● **Problem description**: With the first line as the start and the line containing "State.OpenReg as a test. -/" as the end, write out every line of the records exactly.

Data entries

-*-

-- ==== Sys2Proof/Tests/Slice0.lean ====
section
/-! SUPPORT. Tests: an ill-formed command for each check of WellFormed, small runs of one step whose results are worked out from
the rules by hand, and for each statement with hypotheses a state and operands that meet them. -/

namespace Sys2Proof.Tests

open Sys2Proof Sys2Proof.Machine

set_option Elab.async false

/-! ## States to start from -/

/-- An administrator's request. -/
def admin : Req := ⟨true, 0⟩

/-- Tile 5 in READY with its core domains up, its PLLs locked on HBREF, every clock enabled and no block ON. -/
def up : State :=
  ({ tile := { st := .ready, prev := .bringUp, addr := some 5 }
     clk := { ref := .hbref, hbOk := true, hbEdge := true, lock := 0x3F }
     pwr := { core := true } } : State).setReg .CLK_EN 0 0xFFFFFFFFFFFF

/-- The state with a block in a state and EN. -/
def inSt (s : State) (p : PageRef) (st : BlkState) (en : Bool) : State := s.updHdr p (fun h => { h with st := st, en := en })

/-- The conditions of State.Open as a test. -/
def openB (s : State) (p : PageRef) (body : Bool) (req : Req) : Bool :=
  pageOk p && s.tile.addr.isSome && s.cp.stalled.isEmpty && !(s.hdr p).softReset && req.priv && s.pwr.phase != .waking &&
    ((!s.keeper && s.pwr.phase != .committed) || PageKind.keeper p.kind) && (s.tile.st != .fenced || PageKind.fixed p.kind) &&
    (!body || !s.gated p)

theorem open_of (s : State) (p : PageRef) (body : Bool) (req : Req) (h : openB s p body req = true) : s.Open p body req := by
  simp only [openB, Bool.and_eq_true, Bool.or_eq_true, Bool.not_eq_true', bne_iff_ne, ne_eq, List.isEmpty_iff] at h
  obtain ⟨⟨⟨⟨⟨⟨⟨⟨h1, h2⟩, h3⟩, h4⟩, h5⟩, h6⟩, h7⟩, h8⟩, h9⟩ := h
  exact ⟨h1, h2, h3, h4, h5, h6, h7, h8, fun e => by subst e; simpa using h9⟩

/-- The conditions of State.OpenReg as a test. -/
def openRegB (s : State) (r : Reg) (n : Nat) (req : Req) : Bool :=
  openB s (regPage r n) true req && (!r.desc.flds.any (fun f => f.acc == .rwx) || s.lockOpen (regPage r n))

theorem openReg_of (s : State) (r : Reg) (n : Nat) (req : Req) (h : openRegB s r n req = true) : s.OpenReg r n req := by
  simp only [openRegB, Bool.and_eq_true, Bool.or_eq_true, Bool.not_eq_true'] at h
  exact ⟨open_of _ _ _ _ h.1, fun e => by simpa [e] using h.2⟩

/-- The conditions of State.Reach as a test. -/
def reachB (s : State) (r : Reg) (n : Nat) (req : Req) : Bool :=
  openRegB s r n { req with priv := true } && s.reaches true (regPage r n) (regOff r n) req

theorem reach_of (s : State) (r : Reg) (n : Nat) (req : Req) (h : reachB s r n req = true) : s.Reach r n req := by
  simp only [reachB, Bool.and_eq_true] at h
  exact ⟨openReg_of _ _ _ _ h.1, h.2⟩

/-- A request of function 63. -/
def client : Req := ⟨false, 63⟩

-*-

● **Exercise solution**:
-- ==== Sys2Proof/Tests/Slice0.lean ====
section
/-! SUPPORT. Tests: an ill-formed command for each check of WellFormed, small runs of one step whose results are worked out from
the rules by hand, and for each statement with hypotheses a state and operands that meet them. -/

namespace Sys2Proof.Tests

open Sys2Proof Sys2Proof.Machine

set_option Elab.async false

/-! ## States to start from -/

/-- An administrator's request. -/
def admin : Req := ⟨true, 0⟩

/-- Tile 5 in READY with its core domains up, its PLLs locked on HBREF, every clock enabled and no block ON. -/
def up : State :=
  ({ tile := { st := .ready, prev := .bringUp, addr := some 5 }
     clk := { ref := .hbref, hbOk := true, hbEdge := true, lock := 0x3F }
     pwr := { core := true } } : State).setReg .CLK_EN 0 0xFFFFFFFFFFFF

/-- The state with a block in a state and EN. -/
def inSt (s : State) (p : PageRef) (st : BlkState) (en : Bool) : State := s.updHdr p (fun h => { h with st := st, en := en })

/-- The conditions of State.Open as a test. -/
def openB (s : State) (p : PageRef) (body : Bool) (req : Req) : Bool :=
  pageOk p && s.tile.addr.isSome && s.cp.stalled.isEmpty && !(s.hdr p).softReset && req.priv && s.pwr.phase != .waking &&
    ((!s.keeper && s.pwr.phase != .committed) || PageKind.keeper p.kind) && (s.tile.st != .fenced || PageKind.fixed p.kind) &&
    (!body || !s.gated p)

theorem open_of (s : State) (p : PageRef) (body : Bool) (req : Req) (h : openB s p body req = true) : s.Open p body req := by
  simp only [openB, Bool.and_eq_true, Bool.or_eq_true, Bool.not_eq_true', bne_iff_ne, ne_eq, List.isEmpty_iff] at h
  obtain ⟨⟨⟨⟨⟨⟨⟨⟨h1, h2⟩, h3⟩, h4⟩, h5⟩, h6⟩, h7⟩, h8⟩, h9⟩ := h
  exact ⟨h1, h2, h3, h4, h5, h6, h7, h8, fun e => by subst e; simpa using h9⟩

/-- The conditions of State.OpenReg as a test. -/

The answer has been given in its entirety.